Strike 1: Success may have a price at Colorado State. Again.

Nothing new for an athletic department that has been used as a stepping stone by many.

This season the CSU men’s hoops team started the season 5-5, which included getting impaled in Boulder by what proved to be a Colorado team that was, “less than” this year. Fast forward three months. Suddenly, Niko Medved’s squad has completed one of the biggest in-season turnarounds ever, finishing the regular season with 10 straight Mountain West conference wins and a tournament championship that has landed them back in the NCAA’s “Big Dance” for the third time in the last four seasons. No one would have even considered the idea of these Rams going dancing back in early December when the Buffs hammered them 72-55 in a game that, as they say, “wasn’t as close as the final score.”

Since he arrived to take over the program back in 2018, this is unquestionably Medved’s best coaching job. He had one returning starter – superstar Nique Clifford – from last season’s NCAA Tournament team, plus largely a cast of newcomers, including fifth-year senior transfers like Bowen Born and Ethan Mortan. Add in raw rookies like Kyle Jorgensen and Nicola Djapa, and it began as an uncomfortable mix. Getting them to mesh with four returning Rams so quickly was almost miraculous to watch.

Now these Rams have one of those “No. 5 v No. 12” March Madness matchup against Memphis on Friday that most observers believe they have a good chance to win.
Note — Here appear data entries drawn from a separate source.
-- ==== Sys2Proof/Machine/State.lean ====
section
/-! DEFINITION. The state of the stack as plain data, the reasons a step can stop, and the state before power-up. Each field's comment names the rule that gives it. A default written after a field is its value while PWRGOOD is low and at the release of the AON, which is the reset value; registers the manual calls OTP or image read 0 until they are loaded (R497). -/

namespace Sys2Proof.Machine

/-- Why a step can stop with a fault. Nothing in the manual makes a command stop the block, so no meaning raises one. -/
inductive Fault where
  /-- A memory cell number outside the stack (R13): raised by no command, kept so that the type is not empty. Safe: no
  command reaches it. -/
  | noCell
deriving DecidableEq, Repr

/-- Why a step can refuse a command. -/
inductive Refusal where
  /-- The command has no meaning in the model yet. Raised by the arms of exec; safe: the machine stops. -/
  | notModelled (mnemonic : String)
deriving DecidableEq, Repr

/-- The six operating modes (R32). -/
inductive Mode where
  | boot | service | retain | hold | trip | factory
deriving DecidableEq, Repr

/-- Port link states (R164). -/
inductive Link where
  | off | detect | train | bitlock | symlock | capx | active | loop
deriving DecidableEq, Repr

/-- Opcodes of R184; any other code that a header carries. -/
inductive Op where
  | rd64 | rd128 | wr64 | wrm64 | fill | mread | mattest
  | other (code : Nat)
deriving DecidableEq, Repr

/-- Classes of service (R230 and the classes table). -/
inductive Cls where
  | g | p | b
deriving DecidableEq, Repr

/-- Response statuses (R185). -/
inductive Status where
  | ok | okCorrected | poison | windowFault | deadlineExpired | fenced | busy | unsupported | aborted
deriving DecidableEq, Repr

/-- CTRL messages the stack sends (R186). -/
inductive Msg where
  | init (g0 g1 g2 tags : Nat)
  | resyncReq (next reason : Nat)
  | resyncDone (next g0 g1 g2 : Nat)
  | retryReq (next : Nat)
  | widthChange (width lanes switchSeq : Nat)
  | widthAck (width lanes switchSeq : Nat)
  | credit (r0 r1 r2 : Nat)
  | audit (id s0 s1 s2 r0 r1 r2 tagOpen tagClose : Nat)
  | mgmtResp (tag : Nat) (status : Status) (last : Bool) (segment : Nat) (data : List Byte)
  | notice (source cls timeUs window : Nat)
deriving DecidableEq, Repr

/-- A slot of a flit the stack sends (R182, R183, R185): completion headers by opcode, tag and status. -/
inductive Slot where
  | completions (l : List (Nat × Nat × Status))
  | data (tag part : Nat) (status : Status) (block : Block)
  | ctrl (m : Msg)
  | idle
deriving DecidableEq, Repr

/-- What waits to be sent: its slot, the tag it closes and whether a bound applies to it (R176, R191). -/
structure OutItem where
  slot : Slot
  /-- The tag this slot closes (R191), if it is a final slot. -/
  closes : Option Nat := none
  /-- The time by which it must leave (R233); none where no bound applies. -/
  bound : Option Nat := none
  /-- Time the partner had withheld from the port when the request was latched, ns (R9, R237). -/
  base : Nat := 0
deriving DecidableEq, Repr

/-- What a port sends, oldest first: flits sent together and their codewords as they stand on the lanes of the port (R170, R171); a
capability message and its codewords (R169), noted as its content changes; alignment blocks, by lane: hush markers and wake preambles
(R385). -/
inductive WireItem where
  | flits (l : List (BitVec 1280)) (lanes : List (List (BitVec 10)))
  | capx (m : BitVec 128) (lanes : List (List (BitVec 10)))
  | blocks (lanes : List (List (BitVec 640)))
deriving DecidableEq, Repr

/-- What stands in a port's receive buffers (R188, R189): a header, a write-data slot or a message. `slotEnd` marks the
last item of its slot, with which the slot's credit becomes due. -/
inductive RxItem where
  | header (vc : Nat) (bits : BitVec 96) (slotEnd : Bool)
  | data (d : DataSlot)
  | msg (code : Nat) (payload : BitVec 608)
deriving DecidableEq, Repr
Who would have ever believed it?

Win or lose this weekend, the Rams will still have to battle hard when the offseason begins. This time it will be to not lose their head coach.

When you’re a successful “non-Power Four” program in any sport, winning brings attention good and bad. The good is obvious. The bad is that the bigger boys often want what you have, and they’re prepared to pay a bigger price to get it. Medved’s alma mater, the University of Minnesota of the all-powerful Big Ten conference, is now looking for a new head coach. It’s a job the Minnesota native has been linked to before, and now many are calling him the obvious choice to return home.

The attraction to move up to a “power” program is obvious enough, starting with a significant salary bump, but also including upgraded facilities, resources and all that goes with a Power program these days. Then add in an opportunity to return to your home, your roots, your alma mater? Not only is Medved a U of M grad, but he’s a native of Minneapolis and a former Golden Gophers assistant coach.

Talk about an obvious fit.

Or is it?

Medved will have things to consider other than the bigger paycheck.

Back in 2012, CSU made another late season NCAA Tournament run under then head coach Tim Miles. They earned the program’s first NCAA bid in almost a decade, and that got Miles noticed. After the Rams were knocked out of the tourney, Miles accepted the challenge of trying to turn around another struggling Big Ten program, Nebraska. Despite the fact that he had it all going right in Fort Collins, the allure of a power conference gig was too much for native Midwesterner Miles to turn down.

Had he owned a crystal ball, however…

Miles actually had a pretty good run in Lincoln, finishing with the third most wins in school history. He was the Coach of the Year in 2014, and ended up on the plus side (116-114) in Lincoln. Nevertheless, Miles was fired at the end of the 2019 season. After a TV stint he’s now back on the bench at San Jose State.

The grass isn’t always greener, as they say.

What makes the scenario with Medved scarier still for CSU followers is the new landscape in college sports, where players often follow their head coach out the door via the Transfer Portal. While Clifford will be off to the NBA after the season, the rest of the Rams roster includes undergrads like Kyan Evans and Rashaan Mbemba who could potentially jump at the chance to keep playing for Medved in the Twin Cities.

And those being recruited by CSU right now are in much the same position.

Worse case, next season could end up being a total and complete rebuild, even greater than what Tad Boyle was faced with doing in Boulder this past season.

Should they lose their head coach, the CSU admin could and should leap at the chance to promote Medved’s assistant Ali Farokhmanesh to the lead job. The long time Medved assistant and 2010 March Madness hero has paid his dues and is ready for a head coaching gig. Farokhmanesh could perhaps convince most of the current Rams to remain in Green and Gold.

Hiring him would be a huge step toward some stability in a program that doesn’t deserve to be devastated by its own success.